═══ Materials provided ═══
theorem exec (h : s.Inv) {i : Instr} {t : State} (hx : exec i s = .next t) : t.Inv := by
  cases exec_effect hx with
  | fails err _ code => exact h.fail code
  | initFails c => exact (h.setSlot c _).fail (by decide)
  | initBinds c | teardown c | gen c => exact (h.setSlot c _).succeed false
  | verdict c v => exact h.scratchCleared.succeed v
  | noOp => exact h.succeed false
  | invalid => exact h.scratchCleared.fail (by decide)
  | enc c sl | encLiteral c sl | dec c sl => exact h.scratchCleared.transformed sl _ _ _ c
  | ldbase => exact (h.writeBase _).succeed false

/-- Right after reset the invariant holds for every legal value of the parameters (R38). -/
theorem resetWith {p : Params} (hp : p.legal) : (State.resetWith p).Inv where
  memCanonical := Memory.wf_nil
  slotCount := by rw [State.nctx_resetWith]; exact hp
  scratchFwd := rfl
  scratchInv := rfl
  errCode := (by decide : (0#4 : BitVec 4) ≤ 5#4)
  resultOnSuccess := nofun

/-- The reset transaction keeps memory and the number of slots (R260). -/
theorem assertReset (h : s.Inv) : s.assertReset.Inv :=
  { State.Inv.resetWith (p := { nctx := s.nctx, litEncCursorSrc := s.litEncCursorSrc }) h.slotCount with
    memCanonical := h.memCanonical }

end State.Inv

/-- Settles O51, by the cases of a step and, for a command, the cases of `exec`. -/
theorem everyStepKeepsTheInvariant : Obligations.EveryStepKeepsTheInvariant := by
  intro s t h hstep
  have hq := h.dequeued
  cases step_effect hstep with
  | quiet replies => exact hq.portFrame ⟨rfl, rfl, rfl, rfl, rfl, rfl, rfl⟩
  | store a b => exact hq.writeMem (Memory.wf_write h.memCanonical a b)
  | reset => exact hq.assertReset
  | illegal => exact hq.fail (by decide)
  | command w i _ _ run => exact hq.exec run
  | register i v => exact hq.portFrame (s.dequeued.writeReg_frame _ v)

/-- Settles O50: the suggested values are legal. -/
theorem invariantHoldsAfterReset : Obligations.InvariantHoldsAfterReset :=
  ⟨State.Inv.resetWith (by decide), fun _ hp => State.Inv.resetWith hp⟩

end Sys2Proof.Machine
end

section
/-! SUPPORT. Who writes what (10_state.md R40): what a step can do to a slot, to `BASE`, to memory and to the host registers. -/

namespace Sys2Proof.Machine

/-! ### A slot -/

/-- The loop of a transform ran over a key and a buffer that are not empty, and the command succeeded (R171, R172). -/
structure TransformRan (s t : State) (sl : Slot) : Prop where
  keyNonempty : 0#32 < sl.keySize
  bufferNonempty : 0#32 < s.argBufSize
  succeeded : t.statusErr = 0#4

theorem transformRan_of_runs {s s' t : State} {c : Nat} {sl : Slot} (h : transformPrologue c s = .runs sl s')
    (ht : t.statusErr = 0#4) : s.slot c = some sl ∧ TransformRan s t sl := by
  obtain ⟨hs, -, -, hk, hb, -⟩ := transformPrologue_runs_iff.1 h
  have pos : ∀ {x : Word}, x ≠ 0#32 → 0#32 < x := fun hx => by bv_omega
  exact ⟨hs, pos hk, pos hb, ht⟩

/-- How a command other than `INIT` and `TEARDOWN`, run on `s` with answer `t`, can change its slot `c`, which held `sl`. -/
inductive CommandUpdate (s t : State) (c : Nat) (sl : Slot) : Instr → Slot → Prop
  | gen (ok : t.statusErr = 0#4) : CommandUpdate s t c sl (.gen c) (s.regenerate sl)
  | enc (lit : s.modeLit = false) (ran : TransformRan s t sl) (cur : Word) :
      CommandUpdate s t c sl (.enc c) { sl with encCur := cur }
  | encLiteral (lit : s.modeLit = true) (ran : TransformRan s t sl) (cur : Word) :
      CommandUpdate s t c sl (.enc c) { sl with decCur := cur }
  | dec (ran : TransformRan s t sl) (cur : Word) : CommandUpdate s t c sl (.dec c) { sl with decCur := cur }

/-- A command writes no slot but its own (R123). -/
theorem exec_otherSlots {i : Instr} {s t : State} (h : exec i s = .next t) {c : Nat} (hc : ctxOf i ≠ some c) :
    t.slot c = s.slot c := by
  have other : ∀ {u : State} {d : Nat} {sl : Slot}, some d ≠ some c → (u.setSlot d sl).slot c = u.slot c :=
    fun hd => State.slot_setSlot_ne _ _ _ _ fun e => hd (congrArg some e.symm)
  cases exec_effect h with
  | fails | verdict | noOp | invalid | ldbase => rfl
  | initFails | initBinds | teardown | gen | enc | encLiteral | dec => exact other hc

/-- All that a command can do to slot `c`. -/
theorem exec_slot {i : Instr} {s t : State} (h : exec i s = .next t) (c : Nat) :
    t.slot c = s.slot c ∨ i = .init c ∨ i = .teardown c ∨
      ∃ sl sl', s.slot c = some sl ∧ t.slot c = some sl' ∧ CommandUpdate s t c sl i sl' := by
  by_cases hc : ctxOf i = some c
  case neg => exact .inl (exec_otherSlots h hc)
  have own : ∀ {u : State} {sl sl' : Slot}, u.slot c = some sl → (u.setSlot c sl').slot c = some sl' :=
    fun hs => State.slot_setSlot_self _ _ _ (State.slot_lt hs)
  cases exec_effect h with
  | fails | verdict | noOp | invalid => exact .inl rfl
  | initFails | initBinds => cases hc; exact .inr (.inl rfl)
  | teardown => cases hc; exact .inr (.inr (.inl rfl))
  | gen _ sl slot => cases hc; exact .inr (.inr (.inr ⟨sl, _, slot, own slot, .gen rfl⟩))
  | enc _ sl runs lit =>
    cases hc
    obtain ⟨slot, ran⟩ := transformRan_of_runs (t := s.scratchCleared.runEnc c sl) runs rfl
    exact .inr (.inr (.inr ⟨sl, _, slot, own slot, .enc lit ran _⟩))
  | encLiteral _ sl runs lit =>
    cases hc
    obtain ⟨slot, ran⟩ := transformRan_of_runs (t := s.scratchCleared.runEncLiteral c sl) runs rfl
    exact .inr (.inr (.inr ⟨sl, _, slot, own slot, .encLiteral lit ran _⟩))
  | dec _ sl runs =>
    cases hc
    obtain ⟨slot, ran⟩ := transformRan_of_runs (t := s.scratchCleared.runDec c sl) runs rfl
    exact .inr (.inr (.inr ⟨sl, _, slot, own slot, .dec ran _⟩))
  | ldbase => cases hc

/-- How a window write of register index `i` can change the slot the window shows, which held `sl` (R32, R34). -/
inductive WindowUpdate (s : State) (sl : Slot) : RegIndex → Slot → Prop
  | keyPtr (v : Word) : WindowUpdate s sl 10#6 { sl with keyPtr := v }
  | keySize (v : Word) : WindowUpdate s sl 11#6 { sl with keySize := v }
  | fwd (b : Byte) (sel : s.winTaddr.extractLsb' 8 3 = 0#3) :
      WindowUpdate s sl 15#6 { sl with fwd := sl.fwd.put s.winIdx b }
  | inv (b : Byte) (sel : s.winTaddr.extractLsb' 8 3 = 1#3) :
      WindowUpdate s sl 15#6 { sl with inv := sl.inv.put s.winIdx b }

/-- All that a write of a register other than `CMD` can do to slot `c`. -/
theorem State.writeReg_slot (s : State) (i : RegIndex) (v : Word) (c : Nat) :
    (s.writeReg (Reg.ofIndex i) v).slot c = s.slot c ∨
      s.winCtx.toNat = c ∧ ∃ sl sl', s.slot c = some sl ∧ (s.writeReg (Reg.ofIndex i) v).slot c = some sl' ∧
        WindowUpdate s sl i sl' := by
  rcases s.writeReg_cases (Reg.ofIndex i) v with e | ⟨-, e⟩ | ⟨-, e⟩ | ⟨-, e⟩ | ⟨-, e⟩ | ⟨-, e⟩ | ⟨-, e⟩ | ⟨-, e⟩ |
    ⟨-, e⟩ | ⟨-, e⟩ | ⟨sl, sl', hs, e, h⟩ <;> rw [e]
  on_goal 11 =>
    by_cases hc : c = s.winCtx.toNat
    · subst hc
      refine .inr ⟨rfl, sl, sl', hs, State.slot_setSlot_self _ _ _ (State.slot_lt hs), ?_⟩
      rcases h with ⟨hr, rfl⟩ | ⟨hr, rfl⟩ | ⟨hr, sel, rfl⟩ | ⟨hr, sel, rfl⟩ <;>
        obtain rfl := (Reg.ofIndex_eq_iff (by decide) i).1 hr
      · exact .keyPtr v
      · exact .keySize v
      · exact .fwd _ sel
      · exact .inv _ sel
    · exact .inl (State.slot_setSlot_ne _ _ _ _ hc)
  all_goals exact .inl rfl

/-- All that a step can do to slot `c`: nothing; a reset; `INIT c` or `TEARDOWN c`; else the slot is present before and after
it, and a command or a window write has updated it. -/
theorem step_slot {s t : State} (h : step s = .next t) (c : Nat) :
    t.slot c = s.slot c ∨ s.pending.head? = some .reset ∨
    (∃ w, s.pending.head? = some (.write 0#6 w) ∧ (decode w = .ok (.init c) ∨ decode w = .ok (.teardown c))) ∨
    ∃ sl sl', s.slot c = some sl ∧ t.slot c = some sl' ∧
      ((∃ w i, s.pending.head? = some (.write 0#6 w) ∧ decode w = .ok i ∧ CommandUpdate s.dequeued t c sl i sl') ∨
       (∃ i v, s.pending.head? = some (.write i v) ∧ s.winCtx.toNat = c ∧ WindowUpdate s.dequeued sl i sl')) := by
  cases step_effect h with
  | quiet | store | illegal => exact .inl rfl
  | reset head => exact .inr (.inl head)
  | command w i head legal run =>
    rcases exec_slot run c with same | rfl | rfl | ⟨sl, sl', old, new, update⟩
    · exact .inl same
    · exact .inr (.inr (.inl ⟨w, head, .inl legal⟩))
    · exact .inr (.inr (.inl ⟨w, head, .inr legal⟩))
    · exact .inr (.inr (.inr ⟨sl, sl', old, new, .inl ⟨w, i, head, legal, update⟩⟩))
  | register i v head =>
    rcases s.dequeued.writeReg_slot i v c with same | ⟨shown, sl, sl', old, new, update⟩
    · exact .inl same
    · exact .inr (.inr (.inr ⟨sl, sl', old, new, .inr ⟨i, v, head, shown, update⟩⟩))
═══
## [What needs to be done]
Your response should be made up of the lines in the data that contain the word "memCanonical".

## [Task solution]
  memCanonical := Memory.wf_nil
    memCanonical := h.memCanonical }
  | store a b => exact hq.writeMem (Memory.wf_write h.memCanonical a b)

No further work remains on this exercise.